Handling Structured Data in DataPack¶
Related Readings¶
Retrieve data¶
DataPack.get()
and DataPack.get_data()
are methods commonly used to retrieve data from a DataPack
. Let’s start with introducing DataPack.get()
which returns a generator that generate requested data instance.
We can set up the data_pack
using the following code.
[6]:
import os
from forte.data.data_pack import DataPack
from forte.pipeline import Pipeline
from forte.utils import utils
from ft.onto.base_ontology import (
Token,
Sentence,
Document,
AudioAnnotation,
AudioUtterance,
)
from forte.data.ontology import Annotation
from forte.data.readers import OntonotesReader, AudioReader
from forte.data.data_pack import DataPack
from forte.pipeline import Pipeline
# notebook should be running from project root folder
data_path = os.path.abspath(
os.path.join("data_samples", "ontonotes/one_file")
)
pipeline: Pipeline = Pipeline()
pipeline.set_reader(OntonotesReader())
pipeline.initialize()
data_pack: DataPack = pipeline.process_one(data_path)
WARNING:root:Re-declared a new class named [ConstituentNode], which is probably used in import.
The following code explains how to retrieve data instance and access data fields in it.
[7]:
for doc_idx, instance in enumerate(data_pack.get(Document)):
print(doc_idx, "document instance: ", instance)
print(doc_idx, "document text: ", instance.text)
0 document instance: Document(document_class=[], sentiment={}, classifications=<forte.data.ontology.core.FDict object at 0x7f0654e37a50>)
0 document text: The Indonesian billionaire James Riady has agreed to pay $ 8.5 million and plead guilty to illegally donating money for Bill Clinton 's 1992 presidential campaign . He admits he was trying to influence American policy on China .

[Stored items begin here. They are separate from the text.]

-- ==== Sys2Proof/Machine/RegRead.lean ====
section
/-! DEFINITION. What a read of each register returns (R8, R9, R548 to R552), and the test port (R588, R604, R615). A read
changes nothing. -/
namespace Sys2Proof.Machine

/-- Word `i` of a number. -/
def wordOf (x i : Nat) : Nat := bits x (32 * i + 31) (32 * i)

/-! ## Clusters -/

/-- Word `w` of SEQ_CTX_c on die `d`: STATE 2 while the die is halted (R480). -/
def ctxRead (m : Module) (d : Die) (c : Cluster) (k w : Nat) : Nat :=
  let x := ctxOf c k
  let pc := x.base + 4 * x.pc
  let pclk := if x.state = 0 then 0 else planClock m.now x
  let state := if x.state ≠ 0 ∧ d.halted = true then 2 else x.state.toNat
  match w with
  | 0 => state + 4 * (x.job % 1024) + 4096 * b2n (c.unchecked.getLsbD k)
  | 1 => wordOf pc 0
  | 2 => wordOf (pc % 2 ^ 41) 1
  | 3 => wordOf x.origin 0
  | 4 => wordOf (x.origin % 2 ^ 48) 1
  | 5 => wordOf pclk 0
  | 6 => wordOf (pclk % 2 ^ 48) 1
  | 7 => satN 32 x.slipTotal
  | 8 => satN 32 x.slipEvents
  | 9 => x.lastCause.toNat + 16 * (x.lastOffset % 2 ^ 28)
  | 10 => x.curtag.toNat
  | 11 => x.kill.toNat
  | _ => 0

/-- The SEQ block. -/
def seqRead (m : Module) (cl off : Nat) : Nat :=
  let c := clAt m cl
  let d := dieAt m (dieOf cl)
  if 0x080 ≤ off ∧ off < 0x0A0 then (tget (0 : Word) c.brk ((off - 0x080) / 4)).toNat
  else if off = 0x0A0 then b2n d.halted + 4 * d.haltSrc.toNat + 2048 * d.haltCtx.toNat
  else if 0x100 ≤ off ∧ off < 0x300 then ctxRead m d c ((off - 0x100) / 64) ((off - 0x100) % 64 / 4)
  else if isRix off then (tget (0 : Word) c.rix (rixKeyOf off)).toNat
  else if 0x700 ≤ off ∧ off < 0x800 then (tget (0 : Word) c.lp ((off - 0x700) / 4)).toNat
  else if 0x1000 ≤ off ∧ off < 0x5000 then
    wordOf (tget (0 : BitVec 64) (ctxOf c ((off - 0x1000) / 0x800)).params ((off - 0x1000) % 0x800 / 8)).toNat (off % 8 / 4)
  else if 0x5000 ≤ off ∧ off < 0x5200 then
    (tget (0xFFFFFFFF : Word) (ctxOf c ((off - 0x5000) / 64)).handles ((off - 0x5000) % 64 / 4)).toNat
  else if 0x5200 ≤ off ∧ off < 0x5220 then (ctxOf c ((off - 0x5200) / 4)).own.toNat
  else if 0x5220 ≤ off ∧ off < 0x5240 then (ctxOf c ((off - 0x5220) / 4)).wdog % 2 ^ 29
  else 0

/-- The SCB block: the entry at place `i` of the scoreboard is SCB_ENT_i. -/
def scbRead (c : Cluster) (off : Nat) : Nat :=
  if off = 0 then c.unchecked.toNat
  else if off = 0x10 then c.holdRbf.toNat
  else if off = 0x14 then c.holdObd.toNat
  else if off = 0x18 then c.holdFull.toNat
  else if off = 0x1C then c.conflicts.toNat
  else if 0x100 ≤ off ∧ off < 0x300 then
    match c.scb[(off - 0x100) / 8]? with
    | some e => if off % 8 = 0 then e.lo % 2 ^ 21 + 2 ^ 21 * b2n e.wr + 2 ^ 22 * (e.ctx % 8) + 2 ^ 25 * (e.eng % 8) + 2 ^ 31
                else e.hi % 2 ^ 21
    | none => 0
  else 0

/-- Word `w` of a modulus table entry. -/
def modRead (e : ModEntry) (w : Nat) : Nat :=
  if w = 0 then e.q.toNat else if w = 1 then e.psi.toNat else if w = 2 then e.psiinv.toNat
  else e.ne.toNat + 2 ^ 31 * b2n e.valid

/-- An engine's block: the pending set, the modulus table, STATUS and CHN_STATUS. -/
def engRead (e : Engine) (off : Nat) (c : Cluster) : Nat :=
  let n := engNo e
  let w := off / 4
  let x := engOf c e
  if off = statusOff e then engStatus x
  else if off = 0x088 ∧ e ≠ .vec then chnStatus x
  else if !winMapped n w then 0
  else if n = 0 ∧ w ≥ 0x100 then modRead (tget {} c.mods ((w - 0x100) / 4)) ((w - 0x100) % 4)
  else (tget (0 : Word) x.cfg w).toNat

/-- A block of a cluster. -/
def clRead (m : Module) (cl : Nat) (b : ClBlock) (off : Nat) : Nat := match b with
  | .seq => seqRead m cl off
  | .scb => scbRead (clAt m cl) off
  | .nte => engRead .nte off (clAt m cl)
  | .rme => engRead .rme off (clAt m cl)
  | .vec => engRead .vec off (clAt m cl)

/-! ## Compute dies -/

/-- STE_DSTAT_n. -/
def dstatRead (s : DStat) : Nat :=
  b2n s.valid + 2 * b2n s.busy + 4 * s.code.toNat + 16 * s.check.toNat + 2 ^ 16 * s.job.toNat

/-- Word `w` of a ledger entry. -/
def ledgerRead (l : Ledger) (w : Nat) : Nat :=
  if w = 0 then l.freeq.toNat + 32768 * b2n l.fqv else if w = 1 then l.free.toNat else if w = 2 then l.queued.toNat
  else if w = 3 then l.held.toNat else if w = 4 then l.transit.toNat else 0

/-- STE_SSTAT_s. -/
def sstatRead (e : StreamEngine) : Nat :=
  b2n e.active.isSome + 2 * b2n e.armed + 4 * b2n e.overrun + 8 * (match e.active with
    | some s => s.job % 1024
    | none => 0)

/-- The STE block. -/
def steRead (d : Die) (off : Nat) : Nat :=
  if off = 0x050 then d.oobWr.toNat
  else if off = 0x054 then d.padClip.toNat
  else if 0x8000 ≤ off ∧ off < 0xC000 then dstatRead (tget {} d.dstat ((off - 0x8000) / 4))
  else if 0x10000 ≤ off ∧ off < 0x90000 then (tget (0 : Word) d.desc ((off - 0x10000) / 4)).toNat
  else if 0x90000 ≤ off ∧ off < 0x98000 then (tget (0 : Word) d.pool ((off - 0x90000) / 4)).toNat
  else if 0xA0000 ≤ off ∧ off < 0xA8000 then ledgerRead (tget {} d.ledger ((off - 0xA0000) / 32)) ((off - 0xA0000) % 32 / 4)
  else if off = 0xA8000 then d.ldgFault.toNat
  else if 0xB0000 ≤ off ∧ off < 0xB0200 then (tget (0 : Word) d.sd ((off - 0xB0000) / 4)).toNat
  else if 0xB0200 ≤ off ∧ off < 0xB0240 then sstatRead (tget {} d.ste ((off - 0xB0200) / 4))
  else 0

/-- Whether a page check of a cluster is outstanding. -/
def checksOut (c : Cluster) : Bool := [c.nte, c.rme, c.vec].any (fun e => match e.run with
  | some o => o.pages.any (fun p => p.report.isNone)
  | none => false)

/-- FER_TOKENS_l: free tokens, and held tokens. -/
def tokensRead (d : Die) (l : Nat) : Nat :=
  let ws := d.windows.filter (fun w => decide (w.cl = l))
  let held := lsum (ws.map (fun w => (w.frames.filter (fun p => decide (p.2.st ≠ 0))).length))
  (lsum (ws.map (·.size)) - held) % 2048 + 2048 * (held % 2048)

/-- The FER block. -/
def ferRead (m : Module) (n off : Nat) : Nat :=
  let d := dieAt m n
  let busy := d.ferBusy || d.windows.any (fun w => w.frames.any (fun p => decide (p.2.reading ≠ 0)))
  let unconf := (List.range 64).any (fun l => checksOut (clAt m (64 * n + l)))
  if off = 0 then wordOf d.ferBase.toNat 0
  else if off = 4 then wordOf d.ferBase.toNat 1
  else if off = 8 then b2n busy + 2 * b2n unconf + 4 * b2n d.ferCrc + 8 * b2n d.ferBind + 16 * b2n d.ferExhaust
    + 32 * b2n d.ferLate + 2 ^ 16 * d.cmdIdx.toNat
  else if off = 0x10 then d.ferPages.toNat
  else if off = 0x14 then d.ferCrcFails.toNat
  else if off = 0x18 then d.ferBindFails.toNat
  else if off = 0x1C then d.ferLateCycles.toNat
  else if 0x100 ≤ off ∧ off < 0x200 then tokensRead d ((off - 0x100) / 4)
  else 0

/-- Counter `i` of *PON link counters*. -/
def linkRead (l : Link) (i : Nat) : Nat :=
  if i = 0 then l.crcErr.toNat else if i = 1 then l.seqErr.toNat else if i = 2 then l.nakTx.toNat
  else if i = 3 then l.retries.toNat else if i = 4 then l.exhaust.toNat + 2 ^ 16 * l.retrain.toNat else 0

/-- The PON block: link counters, fault injection and credit entries. -/
def ponRead (d : Die) (off : Nat) : Nat :=
  let l : Link := tget {} d.links (off / 0x100)
  if off < 0x300 then
    (if off % 0x100 = 0xF0 then l.fiCtrl.toNat else if off % 0x100 = 0xF4 then l.fiCount.toNat
     else linkRead l (off % 0x100 / 4))
  else if 0x1000 ≤ off ∧ off < 0x2000 then
    let e : Credit := tget {} d.credits ((off - 0x1000) / 8)
    if off % 8 = 0 then e.qaddr.toNat + 32768 * b2n e.valid + 2 ^ 16 * e.job.toNat
    else e.grant.toNat + 2 ^ 16 * e.avail.toNat
  else 0

/-- The XBA block of a die. -/
def xbaRead (m : Module) (n off : Nat) : Nat :=
  let d := dieAt m n
  if off < 0x100 then
    let c := clAt m (64 * n + off / 4)
    b2n c.restricted + 2 * b2n c.hashoff + 4 * b2n c.refused + 8 * b2n c.wiping
  else if off < 0x500 then
    let c := clAt m (64 * n + (off - 0x100) / 16)
    let i := off % 16 / 4
    if i = 0 then c.eccCorr.toNat else if i = 1 then c.eccUnc.toNat
    else if i = 2 then c.eccDrop.toNat + 2 ^ 16 * c.fenceHits.toNat
    else c.restrictHits.toNat + 2 ^ 16 * (c.fence.length % 2 ^ 16)
  else if off = 0xF00 then d.xbaFi.toNat
  else if off = 0xF04 then d.xbaFiCount.toNat
  else 0

/-- The MSC block of a stack. -/
def mscRead (s : Stack) (off : Nat) : Nat :=
  let lastUnc := s.lastUnc.toNat
  if off = 0 then s.state.toNat + 8 * s.level.toNat + 512 * b2n s.crit + 1024 * b2n s.eos + 2048 * b2n (decide (s.fence ≠ []))
  else if off = 4 then s.temp.toNat + 2 ^ 16 * s.tmax.toNat
  else if off = 8 then s.tthrot.toNat
  else if off = 0x10 then s.eccCorr.toNat
  else if off = 0x14 then s.eccUnc.toNat
  else if off = 0x18 then s.eccDrop.toNat
  else if off = 0x1C then s.thrFrames.toNat
  else if off = 0x20 then s.slowFrames.toNat
  else if off = 0x24 then ceilDiv (lsum (s.fence.map (·.len))) (2 ^ 20) % 2 ^ 17
  else if off = 0x28 then wordOf lastUnc 0
  else if off = 0x2C then wordOf lastUnc 1
  else if off = 0xF0 then s.fiCtrl.toNat
  else if off = 0xF4 then s.fiCount.toNat
  else if 0x100 ≤ off ∧ off < 0x100 + 4 * 152 then
    let p := (off - 0x100) / 4
    (tget (0 : BitVec 5) s.shadow p).toNat + 32 * (tget (0 : BitVec 5) s.map p).toNat
  else 0

/-- A block of a compute die. -/
def dieRead (m : Module) (d : Nat) (b : DieBlock) (off : Nat) : Nat := match b with
  | .fer => ferRead m d off
  | .ste => steRead (dieAt m d) off
  | .pon => ponRead (dieAt m d) off
  | .xba => xbaRead m d off
  | .msc0 => mscRead (stkAt m (2 * d)) off
  | .msc1 => mscRead (stkAt m (2 * d + 1)) off

/-! ## BAR0 and the PKE -/

/-- GLB_STATUS. -/
def glbStatus (m : Module) : Nat :=
  b2n m.quay.ready + 2 * lcsOf m.hedge.fuses + 16 * m.quay.qstate.toNat + 64 * b2n m.hedge.debug + 128 * b2n (muted m)
    + 256 * (m.hedge.rate % 4096)

/-- GLB, with the MSI-X table and the pending bits. -/
def glbRead (m : Module) (off : Nat) : Nat :=
  let q := m.quay
  if off = 0 then 0x01005108
  else if off = 8 then wordOf m.hedge.fuses.serial.toNat 0
  else if off = 0xC then wordOf m.hedge.fuses.serial.toNat 1
  else if off = 0x10 then glbStatus m
  else if off = 0x14 then 4 * b2n q.ideReq + 8 * b2n q.lock
  else if off = 0x20 then q.rdRate.toNat + 1024 * q.wrRate.toNat + 2 ^ 20 * q.rdLat.toNat
  else if off = 0x24 then q.pcap.toNat
  else if off = 0x30 then q.evt.toNat
  else if off = 0x34 then q.evtEn.toNat
  else if 0x80000 ≤ off ∧ off < 0x82000 then
    (if off % 16 = 12 then (tget (1 : Word) q.msixCtl ((off - 0x80000) / 16)).toNat
     else (tget (0 : Word) q.msixTable ((off - 0x80000) / 4)).toNat)
  else if 0x82000 ≤ off ∧ off < 0x82040 then
    lsum ((List.range 32).map (fun i => 2 ^ i * b2n (tget false q.msixPba (8 * (off - 0x82000) + i))))
  else 0

/-- RING_i. -/
def ringRead (r : Ring) (o : Nat) : Nat :=
  if o = 0 then wordOf r.sqBase.toNat 0 else if o = 4 then wordOf r.sqBase.toNat 1
  else if o = 8 then wordOf r.cqBase.toNat 0 else if o = 12 then wordOf r.cqBase.toNat 1
  else if o = 0x10 then r.sqLogsz.toNat + 256 * r.cqid.toNat + 2 ^ 31 * b2n r.sqEn
  else if o = 0x14 then r.cqLogsz.toNat + 2 ^ 16 * r.vec.toNat + 2 ^ 30 * b2n r.ien + 2 ^ 31 * b2n r.cqEn
  else if o = 0x18 then r.coalCount.toNat + 256 * r.coalTime.toNat
  else if o = 0x1C then r.sqHead.toNat
  else if o = 0x20 then r.cqTail.toNat + 2 ^ 16 * b2n r.phase
  else if o = 0x24 then r.err.toNat
  else if o = 0x28 then r.dbign.toNat
  else 0

/-- Both ends of every Pontoon link. -/
def allLinks (m : Module) : List Link :=
  (List.range 8).flatMap (fun d => (List.range 3).map (fun l => linkAt m (.pon (Fin.ofNat 8 d) (Fin.ofNat 3 l)))
    ++ [linkAt m (.quay (Fin.ofNat 8 d))])

/-- A 64-bit telemetry figure that starts at an offset (*TEL registers*, *TEL error registers*). -/
def telWide (m : Module) (off : Nat) : Option Nat :=
  let overCl (f : Cluster → Nat) : Nat := lsum (m.clusters.map (fun p => f p.2))
  let overStk (f : Stack → Nat) : Nat := lsum (m.stks.map (fun p => f p.2))
  if off = 0 then some m.quay.admitted.toNat
  else if off = 8 then some m.quay.finished.toNat
  else if off = 0xA0 then some m.quay.slips.toNat
  else if off = 0x1000 then some m.quay.replays.toNat
  else if off = 0x1008 then some m.quay.audits.toNat
  else if off = 0x1010 then some m.quay.auditFails.toNat
  else if off = 0x1018 then some (overCl (fun c => c.eccCorr.toNat))
  else if off = 0x1020 then some (overCl (fun c => c.eccUnc.toNat))
  else if off = 0x1028 then some (overStk (fun s => s.eccCorr.toNat))
  else if off = 0x1030 then some (overStk (fun s => s.eccUnc.toNat))
  else if off = 0x1038 then some (lsum ((allLinks m).map (fun l => l.retries.toNat)))
  else none

/-- TEL. -/
def telRead (m : Module) (off : Nat) : Nat :=
  let q := m.quay
  match telWide m (off / 8 * 8) with
  | some x => wordOf x (off % 8 / 4)
  | none =>
    if off = 0x10 then inflight m % 2048
    else if off = 0x14 then q.plans.length
    else if off = 0x18 then q.dir.length
    else if off = 0x1C then lsum (q.dir.map (fun k => k.objects.length))
    else if off = 0x20 then q.power.toNat
    else if 0x40 ≤ off ∧ off < 0x60 then (dieAt m ((off - 0x40) / 4)).temp.toNat
    else if 0x60 ≤ off ∧ off < 0xA0 then (stkAt m ((off - 0x60) / 4)).temp.toNat
    else if off = 0x1040 then lsum ((allLinks m).map (fun l => l.exhaust.toNat))
    else if off = 0x1044 then q.ievents.toNat
    else if off = 0x1048 then m.hedge.fenceMask.length
    else if off = 0x104C then m.hedge.rate % 4096 + 4096 * b2n m.hedge.warn + 8192 * b2n q.eos + 2 ^ 16 * satN 16 m.hedge.reviews
    else if 0x1100 ≤ off ∧ off < 0x1200 then linkRead (linkAt m (.quay (Fin.ofNat 8 ((off - 0x1100) / 32)))) (off % 32 / 4)
    else 0

/-- HMB. -/
def hmbRead (h : Hedge) (off : Nat) : Nat :=
  if off = 0 then h.hmbOpc.toNat + 256 * h.hmbLen.toNat
  else if off = 8 then b2n h.mail.isSome + 2 * b2n h.hmbDone + 256 * h.hmbCode.toNat + 2 ^ 16 * h.hmbRlen.toNat
  else if off = 0xC then b2n h.hmbIen
  else if 0x1000 ≤ off ∧ off < 0x2000 then leNat (mbytes h.hmbData (off - 0x1000) 4)
  else 0

/-- A 32-bit read of BAR0: an offset that no block maps returns 0 (R548); a module that has not booted answers nothing. -/
def bar0Read (m : Module) (off : Nat) : Nat :=
  if off < 0x100000 then glbRead m off
  else if off < 0x104000 then ringRead (ringAt m ((off - 0x100000) / 64)) (off % 64)
  else if 0x400000 ≤ off ∧ off < 0x410000 then telRead m (off - 0x400000)
  else if 0x800000 ≤ off ∧ off < 0x810000 then hmbRead m.hedge (off - 0x800000)
  else 0

/-- The PKE block. Operand memory is not among its registers (R624). -/
def pkeRead (k : Pke) (off : Nat) : Nat :=
  if off = 0 then k.opc.toNat + 256 * k.cls.toNat
  else if off = 4 then k.ops.toNat
  else if off = 8 then k.list.toNat
  else if off = 0x10 then b2n k.run.isSome + 2 * b2n k.done + 4 * b2n k.waitRng.isSome + 8 * b2n k.ignored + 16 * b2n k.wiped
    + 256 * k.code.toNat + 2 ^ 16 * k.failmask.toNat
  else if off = 0x14 then k.dur.toNat
  else if off = 0x40 then k.cnt.toNat
  else if off = 0x20 then k.dmaSrc.toNat
  else if off = 0x24 then k.dmaCtl.toNat
  else if off = 0x2C then b2n k.dmaRun.isSome + 2 * b2n k.dmaDone + 4 * b2n k.dmaRefused
  else if off = 0x30 then k.ien.toNat
  else 0

/-- A 32-bit read of a register. -/
def regRead (m : Module) (t : RegTarget) (off : Nat) : Nat := match t with
  | .bar0 => bar0Read m off
  | .cluster cl b => clRead m cl b off
  | .die d b => dieRead m d b off
  | .pke => pkeRead m.pke off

As we can see, we can get data instance from the generator returned by data_pack.get(Document)
. And we can get the document text by instance.text
.
By contrast, DataPack.get_data()
returns a generator that generates dictionaries containing data requested, and each dictionary has a scope that covers certain range of data in the DataPack
.
To understand this, let’s consider a dummy case. Given that there is a document in the DataPack
instance data_pack
, we want to get the full document in data_pack
.
Then we can run the following code to get the full document.
[8]:
for doc_idx, doc_d in enumerate(data_pack.get_data(context_type=Document)):
print(doc_idx, ": ", doc_d['context'])
0 : The Indonesian billionaire James Riady has agreed to pay $ 8.5 million and plead guilty to illegally donating money for Bill Clinton 's 1992 presidential campaign . He admits he was trying to influence American policy on China .
As we can see, the generator generates a dictionary each iteration (in this dummy case we only have one iteration) and the document data is retrieved by dictionary key 'context'
.
To better understand this, let’s consider a more concrete case. Since the document containing two sentences, suppose we want to retrieve text data sentence by sentence for a linguistic analysis task. In other words, we expect two dictionaries in the generator and each dictionary stores a sentence.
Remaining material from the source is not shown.